Figure 2 – “Hockey stick” forecasting:

FP&A three stages of rolling forecast maturity Fig2

A forecast helps to shape a different future, so it should be based on analytics and be independent from the target evaluation process.

Why RF?

The number of periods in an RF always remains constant. For example, Figure 3 illustrates a four-quarters rolling forecast.

Figure 3 – Example of a four-quarters rolling forecast:

FP&A three stages of rolling forecast maturity Fig3

In traditional forecasting, the length of planning process contracts with each quarter into the year and extends beyond the year-end wall.

Bjarte Bogsnes, vice president (VP) of performance management development at Norwegian oil and gas multinational Statoil, compares the traditional forecasting process with driving: “During the budgeting cycle we shine a strong light into the future,” he suggests. “Then we turn off the high beams and start driving into the next year with low beams only.

“As we drive on and the quarters pass, the low beams get gradually covered in mud and become weaker and weaker. Is this a safe way of driving in the dark?”

Obviously the answer is ‘no’ and explains why leading organisations opt to use RFs – the benefits are outlined below in Figures 4 and 5.

Figure 4 – Advantages of rolling forecasts:

FP&A three stages of rolling forecast maturity Fig4

Figure 5: IBM study demonstrating “measurable” benefits of a rolling forecast:

FP&A three stages of rolling forecast maturity Fig5

Among the biggest advantages of the RF is that it can help organisations completely abandon their traditional budgeting process. However, having mentioned this advantage at roundtable discussions in several countries, any suggestion that the budget can – and should – be abandoned can evoke fear, rather than enthusiasm. Financial professionals are reluctant to lose the budget as we need it for various reasons: setting bonuses; reporting to market analysts, managing the company’s resources and others.

So are we ready to abandon the budgeting process – or at least to transform it to the more value-adding format?

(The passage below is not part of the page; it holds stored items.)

/-- In a match state the byte REP0 + 1 back can be read (R223). -/
theorem State.Live.readable (h : s.Live) (hm : s.mode = .decode) (h7 : 7 ≤ s.fsm.toNat) :
    Readable s (s.rep0.toNat + 1) :=
  ⟨by omega, h.matchReadable hm h7⟩

/-- DEC_TOKEN's body comes out as its decisions made with commands. -/
theorem comes_token (hr : Ready .decode s) (hi : s.Inv) : ComesEnd decToken (tokenRun s) s := by
  obtain ⟨hf, hm⟩ := hr
  obtain ⟨hs, hl⟩ := hi
  have hl := hl hf
  have hv : propsValid s.props = true := hs.propsOk (by rw [hm]; decide)
  have hst := hs.fsmLe
  have hps := posState_lt hv
  unfold decToken tokenRun
  refine ComesEnd.get ?_
  by_cases hk : knownSize s = some (posOf s)
  · rw [if_pos hk, if_pos hk]
    exact ⟨s.arg0, s.arg1, rfl⟩
  rw [if_neg hk, if_neg hk, ← isMatchCell_eq]
  refine (comes_decCell (x := s.arg0) (y := s.arg1) (r := s.res) (isMatchCell_valid hv hst) hf hm).bind
    fun isMatch t e hft hmt a b w hw => ?_
  have hz : (t.regs a b w).res = 0 ↔ isMatch = false := hw.zero
  cases isMatch with
  | false =>
    have hts : t.lessDecCells = s.lessDecCells :=
      (ends_of_run e).1 ((sameDecCells.cellDecision (a := isMatchCell s.fsm.toNat (posState s)) trivial) s)
    obtain ⟨r, c, k, n, p, rfl⟩ : ∃ r c k n p, t = { s with
        range := r, code := c, source := k, inCount := n, pram := p } := ⟨_, _, _, _, _, eq_of_lessDecCells hts⟩
    rw [if_neg (by decide), if_pos (hz.2 rfl)]
    exact comes_literal hv (hl.readable hm) hft hmt
  | true =>
    rw [if_pos rfl, if_neg (show ¬ (t.regs a b w).res = 0 by rw [hz]; decide)]
    refine (comes_decCell (by rw [cellValid_iff]; unfold isRepCell; omega) hft hmt).bind
      fun isRep t _ hf hm a b w hw => ?_
    have hz : (t.regs a b w).res = 0 ↔ isRep = false := hw.zero
    cases isRep with
    | false =>
      rw [if_neg (by decide), if_pos (hz.2 rfl)]
      exact comes_match hps hf hm
    | true =>
      rw [if_pos rfl, if_neg (show ¬ (t.regs a b w).res = 0 by rw [hz]; decide)]
      exact comes_rep hst hps hf hm

/-- A field that the blank `f` leaves is the same in states that agree on `f`. -/
theorem Same.field {α : Type} {f : State → State} (h : Same f s t) (g : State → α) (hg : ∀ u, g (f u) = g u) :
    g t = g s := by
  rw [← hg t, ← hg s, h]

/-- DEC_TOKEN is its decisions made one by one with commands, whatever happens on the way. -/
theorem exec_decToken_eq (hr : Ready .decode s) (hi : s.Inv) : exec .decToken s = asToken s (tokenRun s) := by
  refine (exec_inDecode hr.1 hr.2).trans (asToken_comes (comes_token hr hi) ?_).symm
  refine (decToken_leads s).mono (fun _ t h => ?_) fun _ t h => ?_
  · exact ⟨(h.field State.faulted fun _ => rfl).trans hr.1, h.field State.arg0 fun _ => rfl,
      h.field State.arg1 fun _ => rfl⟩
  · exact ⟨h.field State.arg0 fun _ => rfl, h.field State.arg1 fun _ => rfl, h.field State.res fun _ => rfl⟩

/-! ## How DEC_TOKEN ends -/

/-- DEC_TOKEN completes as one of the token kinds, or takes the fault that cut it short. -/
theorem exec_decToken_ends (hr : Ready .decode s) (hi : s.Inv) :
    (∃ t, exec .decToken s = .next t ∧ t.faulted = false ∧ TokenEnd s t) ∨
    ∃ c t, exec .decToken s = .next (t.takeFault c) ∧ Grows s t ∧ TokCut 48 s (.raise c) t := by
  obtain ⟨hf, hm⟩ := hr
  obtain ⟨hs, hl⟩ := hi
  have hrun := decToken_run (hl hf).rangeGe ⟨hs.pramWf, hs.cells⟩ (hs.propsOk (by rw [hm]; decide)) hs.fsmLe
  rw [show exec .decToken s = conclude (decToken s) from exec_inDecode hf hm]
  refine conclude_ends (P := fun o => (∃ t, o = .next t ∧ t.faulted = false ∧ TokenEnd s t) ∨
    ∃ c t, o = .next (t.takeFault c) ∧ Grows s t ∧ TokCut 48 s (.raise c) t) ?_
  refine ((hrun.and (decToken_leads s)).and (tokRel_grows.anyToken s)).mono ?_ ?_
  · rintro _ t ⟨⟨ht, hsame⟩, -⟩
    exact .inl ⟨t, rfl, (hsame.field State.faulted fun _ => rfl).trans hf, ht⟩
  · rintro e t ⟨⟨ht, -⟩, hg⟩
    obtain ⟨c, rfl, -⟩ := ht.cause
    exact .inr ⟨c, t, rfl, hg, ht⟩

/-! ## What a completed token has done -/

theorem Takes.congr {n : Nat} (h : Takes n s u) (hs : t.source = u.source) (hi : t.inCount = u.inCount) :
    Takes n s t := by
  obtain ⟨l, h1, h2, h3⟩ := h
  exact ⟨l, by rw [hs, h1], h2, by rw [hi, h3]⟩

theorem Takes.withRes {n : Nat} {w : Word} (h : Takes n s u) (hw : t.lessWindow = u.lessWindow) :
    Takes n s (t.withRes w) :=
  h.congr (Same.field (f := State.lessWindow) hw State.source fun _ => rfl)
    (Same.field (f := State.lessWindow) hw State.inCount fun _ => rfl)

/-- A token that completes takes at most 48 bytes (R228). -/
theorem TokenEnd.takes (h : TokenEnd s t) : Takes 48 s t := by
  cases h with
  | size hk => exact ⟨[], rfl, by simp, rfl⟩
  | lit u b h => exact (h.takes.mono (by omega)).withRes (lessWindow_appended u b)
  | shortRep u h hp hr => exact h.takes.withRes (lessWindow_appended u _)
  | rep u i k r h hp hi hk hf hr => exact h.takes.withRes (copied_lessWindow _ _ u)
  | newMatch u i d h hi hd hf hr => exact h.takes.withRes (copied_lessWindow _ _ u)
  | eos u h hk hc ht => exact h.takes

theorem TokMid.window {n f : Nat} {r : Word × Word × Word × Word} (h : TokMid n f r s u) : u.window = s.window :=
  h.field State.window fun _ => rfl

theorem TokMid.sink {n f : Nat} {r : Word × Word × Word × Word} (h : TokMid n f r s u) : u.sink = s.sink :=
  h.field State.sink fun _ => rfl

theorem TokMid.mode {n f : Nat} {r : Word × Word × Word × Word} (h : TokMid n f r s u) : u.mode = s.mode :=
  h.field State.mode fun _ => rfl

theorem TokMid.eachRep {n f : Nat} {a b c d : Word} (h : TokMid n f (a, b, c, d) s u) :
    u.rep0 = a ∧ u.rep1 = b ∧ u.rep2 = c ∧ u.rep3 = d := by
  simpa [State.reps] using h.reps

/-- A copy in DECODE appends its bytes to window and sink, each the byte `d` back from its place, and changes nothing else
(43_dictionary_window.md R267). -/
theorem copied_decode {d : Nat} (hm : u.mode = .decode) (hr : Readable u d) (len : Nat) : ∃ l, l.length = len ∧
    (∀ j < l.length, (u.window ++ l)[posOf u + j]? = (u.window ++ l)[posOf u + j - d]?) ∧
    u.copied d len = { u with
      window := u.window ++ l, sink := u.sink ++ l, outCount := u.outCount + l.length } := by
  obtain ⟨l, h1, -, h3, h4⟩ := copied_spec d len u hr.1 hr.2.1
  rw [if_pos hm, if_pos hm] at h4
  exact ⟨l, h1, fun j hj => h3 j (h1 ▸ hj), h4⟩

/-- What a token that copies `len` bytes at REP0 + 1 has done when it completes with RES `w`, STATE `f` and the reps. -/
structure CopyDone (len f : Nat) (r0 r1 r2 r3 w : Word) (s t : State) (l : List Byte) : Prop where
  length : l.length = len
  window : t.window = s.window ++ l
  sink : t.sink = s.sink ++ l
  mode : t.mode = .decode
  repeats : ∀ j < l.length, t.window[posOf s + j]? = t.window[posOf s + j - (t.rep0.toNat + 1)]?
  readable : Readable s (t.rep0.toNat + 1)
  res : t.res = w
  fsm : t.fsm.toNat = f
  rep0 : t.rep0 = r0
  rep1 : t.rep1 = r1
  rep2 : t.rep2 = r2
  rep3 : t.rep3 = r3

theorem TokMid.copyDone {n f : Nat} {r0 r1 r2 r3 : Word} (h : TokMid n f (r0, r1, r2, r3) s u) (hm : s.mode = .decode)
    (hr : Readable s (r0.toNat + 1)) (len : Nat) (w : Word) :
    ∃ l, CopyDone len f r0 r1 r2 r3 w s ((u.copied (r0.toNat + 1) len).withRes w) l := by
  obtain ⟨h0, h1, h2, h3⟩ := h.eachRep
  obtain ⟨l, hlen, hrep, e⟩ := copied_decode (h.mode.trans hm) ((h.readable _).2 hr) len
  rw [h.window, h.posOf] at hrep
  rw [e]
  subst h0
  exact ⟨l, hlen, congrArg (· ++ l) h.window, congrArg (· ++ l) h.sink, h.mode.trans hm, by rwa [← h.window] at hrep, hr,
    rfl, h.fsm, rfl, h1, h2, h3⟩

theorem posOf_append {l : List Byte} (hw : t.window = s.window ++ l) : posOf t = posOf s + l.length := by
  simp [posOf, hw]

/-- Before the known size is reached one byte fits. -/
theorem fitsOne (hk : knownSize s ≠ some (posOf s)) (n : Nat) (hn : knownSize s = some n) (hle : posOf s ≤ n) :
    posOf s + 1 ≤ n := by
  rcases Nat.lt_or_eq_of_le hle with h | h
  · exact h
  · exact absurd (h ▸ hn) hk

/-- At the known size DEC_TOKEN ends the session and does nothing else (R222). -/
theorem exec_decToken_size (hr : Ready .decode s) (hk : knownSize s = some (posOf s)) :
    exec .decToken s = .next ((s.withMode .done).withRes 0) := by
  refine (exec_inDecode hr.1 hr.2).trans ?_
  unfold decToken
  rw [bind_run, get_run]
  dsimp only
  rw [if_pos hk]
  rfl

/-- Settles O47: the first clause by the comparison of each piece of DEC_TOKEN with its commands, the second by the kinds a
token can end as. -/
theorem decTokenByKind : Obligations.DecTokenByKind := by
  intro s hr hi
  refine ⟨exec_decToken_eq hr hi, fun t et ht => ?_⟩
  have hm := hr.2
  by_cases hk : knownSize s = some (posOf s)
  · cases et.symm.trans (exec_decToken_size hr hk)
    refine ⟨[], by simp, by simp, fun n _ hle => hle, .inl ⟨rfl, rfl, rfl, hk⟩⟩
  have hend : TokenEnd s t := by
    rcases exec_decToken_ends hr hi with ⟨t', e, -, h⟩ | ⟨c, t', e, -, -⟩
    · cases et.symm.trans e
      exact h
    · cases et.symm.trans e
      cases ht
  cases hend with
  | size h => exact absurd h hk
  | lit u b h =>
    obtain ⟨h0, h1, h2, h3⟩ := h.eachRep
    rw [State.appended_decode (h.mode.trans hm)]
    have hw : u.window ++ [b] = s.window ++ [b] := by rw [h.window]
    exact ⟨[b], hw, congrArg (· ++ [b]) h.sink, fun n hn hle => (posOf_append hw).trans_le (fitsOne hk n hn hle),
      .inr (.inl ⟨rfl, rfl, h.mode.trans hm, h.fsm, h0, h1, h2, h3⟩)⟩
  | shortRep u h hp hr =>
    obtain ⟨l, c⟩ := h.copyDone hm hr 1 3
    have hw : windowByte u (s.rep0.toNat + 1) = windowByte s (s.rep0.toNat + 1) :=
      h.field (fun v => windowByte v (s.rep0.toNat + 1)) fun _ => rfl
    have hlen := c.length
    rw [← hw]
    exact ⟨l, c.window, c.sink,
      fun n hn hle => (posOf_append c.window).trans_le (hlen ▸ fitsOne hk n hn hle),
      .inr (.inr (.inr ⟨c.mode, c.repeats, by have := hr.2.1; omega, c.readable,
        .inr (.inl ⟨c.res, hlen, c.fsm, c.rep0, c.rep1, c.rep2, c.rep3⟩)⟩))⟩
  | rep u i k r h hp hi hk' hf hr =>
    obtain ⟨r0, r1, r2, r3⟩ := r
    obtain ⟨l, c⟩ := h.copyDone hm hr (i + 2) k.code
    have hlen := c.length
    refine ⟨l, c.window, c.sink, fun n hn _ => (posOf_append c.window).trans_le (hlen ▸ hf n hn),
      .inr (.inr (.inr ⟨c.mode, c.repeats, by have := hr.2.1; omega, c.readable,
        .inr (.inr ⟨by omega, by omega, c.fsm, ?_⟩)⟩))⟩
    rcases hk' with ⟨rfl, hr⟩ | ⟨rfl, hr⟩ | ⟨rfl, hr⟩ | ⟨rfl, hr⟩ <;> cases hr
    · exact .inl ⟨c.res, c.rep0, c.rep1, c.rep2, c.rep3⟩
    · exact .inr (.inl ⟨c.res, c.rep0, c.rep1, c.rep2, c.rep3⟩)
    · exact .inr (.inr (.inl ⟨c.res, c.rep0, c.rep1, c.rep2, c.rep3⟩))
    · exact .inr (.inr (.inr ⟨c.res, c.rep0, c.rep1, c.rep2, c.rep3⟩))
  | newMatch u i d h hi hd hf hr =>
    obtain ⟨l, c⟩ := h.copyDone hm hr (i + 2) 2
    have hlen := c.length
    exact ⟨l, c.window, c.sink, fun n hn _ => (posOf_append c.window).trans_le (hlen ▸ hf n hn),
      .inr (.inr (.inr ⟨c.mode, c.repeats, by have := hr.2.1; omega, c.readable,
        .inl ⟨c.res, by omega, by omega, c.fsm, c.rep0.symm ▸ hd, c.rep1, c.rep2, c.rep3⟩⟩))⟩
  | eos u h hk' hc hs =>
    obtain ⟨h0, h1, h2, h3⟩ := h.eachRep
    have hn : ∀ n, knownSize s ≠ some n := fun n => by rw [hk']; simp
    exact ⟨[], h.window.trans (List.append_nil _).symm, h.sink.trans (List.append_nil _).symm,
      fun n h _ => absurd h (hn n),
      .inr (.inr (.inl ⟨rfl, rfl, rfl, rfl, h.fsm, h0, h1, h2, h3, hc, hk', hs⟩))⟩

/-! ## Faults of DEC_TOKEN -/

/-- Nothing appended in DECODE is nothing delivered (43_dictionary_window.md R264). -/
theorem Grows.sink_eq (h : Grows s t) (hm : s.mode = .decode) (hw : t.window = s.window) : t.sink = s.sink := by
  obtain ⟨taken, given, new, -, -, hs, -, hw', hnew, -⟩ := h
  rw [hw'] at hw
  have hnil : new = [] := List.append_right_eq_self.1 hw
  rw [hs, ← hnew hm, hnil, List.append_nil]

/-- Settles O49: a token that completes or is cut short has taken at most 48 bytes, and what can cut it short says why. -/
theorem decTokenNeedsAtMost48 : Obligations.DecTokenNeedsAtMost48 := by
  intro s hr hi h48
  rcases exec_decToken_ends hr hi with ⟨t, e, hf, h⟩ | ⟨c, t, e, hg, hc⟩
  · obtain ⟨taken, h1, h2, -⟩ := h.takes
    exact ⟨t, taken, e, h1, h2, fun h => by rw [hf] at h; cases h⟩
  have hsink := hg.sink_eq hr.2
  obtain ⟨taken, -, -, htaken, -⟩ := hg
  have hlen : taken.length ≤ 48 := by
    have := hc.short
    rw [htaken, List.length_append] at this
    omega
  refine ⟨t.takeFault c, taken, e, htaken, hlen, fun _ => ?_⟩
  obtain ⟨c', hcc, hwhy⟩ := hc.cause
  cases hcc
  cases c with
  | truncated | ioErrorIn => exact absurd hwhy (Nat.not_lt.2 h48)
  | ioErrorOut => exact .inl ⟨rfl, rfl, hwhy⟩
  | distBeyondOutput =>
    obtain ⟨hw, h⟩ := hwhy
    exact .inr ⟨rfl, hw, hsink hw, .inl ⟨rfl, h⟩⟩
  | distBeyondDict =>
    obtain ⟨hw, h⟩ := hwhy
    exact .inr ⟨rfl, hw, hsink hw, .inr (.inl ⟨rfl, h⟩)⟩
  | repOnEmpty =>
    obtain ⟨hw, h⟩ := hwhy
    exact .inr ⟨rfl, hw, hsink hw, .inr (.inr (.inl ⟨rfl, h⟩))⟩
  | eosCodeNonzero =>
    obtain ⟨hw, h⟩ := hwhy
    exact .inr ⟨rfl, hw, hsink hw, .inr (.inr (.inr (.inl ⟨rfl, h⟩)))⟩
  | sizeMismatch =>
    obtain ⟨hw, h⟩ := hwhy
    exact .inr ⟨rfl, hw, hsink hw, .inr (.inr (.inr (.inr (.inl ⟨rfl, h⟩))))⟩
  | matchPastSize =>
    obtain ⟨hw, h⟩ := hwhy
    exact .inr ⟨rfl, hw, hsink hw, .inr (.inr (.inr (.inr (.inr (.inl ⟨rfl, h⟩)))))⟩
  | eosTrailing =>
    obtain ⟨hw, h⟩ := hwhy
    exact .inr ⟨rfl, hw, hsink hw, .inr (.inr (.inr (.inr (.inr (.inr ⟨rfl, h⟩)))))⟩
  | headerTooShort | invalidProperties | illegalCommand | illegalOperand | sequenceError | dictTooLarge | invalidConfig =>
    exact hwhy.elim

end Sys2Proof.Machine
end

section
/-! PROOFS. Which decisions give which token (42_symbol_fsm.md R220), and that it completes. -/

namespace Sys2Proof.Machine

variable {s t u v w x : State} {o : Host.Outcome State Fault Refusal}

/-! ## What a decision made with commands leaves alone -/

/-- The state without what the decoder's commands write, and ARG0 and ARG1, which they are given. -/
def State.lessPiece (s : State) : State := { s.lessDecCells with arg0 := 0, arg1 := 0, res := 0 }

/-- The same without STATE and the reps. -/
def State.lessMid (s : State) : State := { s.lessPiece with fsm := 0, rep0 := 0, rep1 := 0, rep2 := 0, rep3 := 0 }

theorem eq_of_lessMid (h : Same State.lessMid s t) : t = { s with
    range := t.range, code := t.code, source := t.source, inCount := t.inCount, pram := t.pram, arg0 := t.arg0,
    arg1 := t.arg1, res := t.res, fsm := t.fsm, rep0 := t.rep0, rep1 := t.rep1, rep2 := t.rep2, rep3 := t.rep3 } := by
  cases t; cases s; cases h; rfl

/-- Midway through a token's commands: STATE and the reps as given, and only what a decision writes changed beside. -/
structure Midway (s x : State) (f : BitVec 4) (r0 r1 r2 r3 : Word) : Prop where
  only : Same State.lessMid s x
  fsm : x.fsm = f
  rep0 : x.rep0 = r0
  rep1 : x.rep1 = r1
  rep2 : x.rep2 = r2
  rep3 : x.rep3 = r3

variable {f : BitVec 4} {r0 r1 r2 r3 : Word}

We should be as RFs are the way of the future and can help us on this journey of transformation.

The Maersk Group: from rolling forecast to beyond budgeting

Matthijs Schot, a group FP&A manager from the Maersk Group, shared his company’s experience of RFs at a recent London FP&A Board meeting. He illustrated how cultural, strategic, and operational processes can be transformed into the valuable ecosystem of effective and efficient corporate performance management.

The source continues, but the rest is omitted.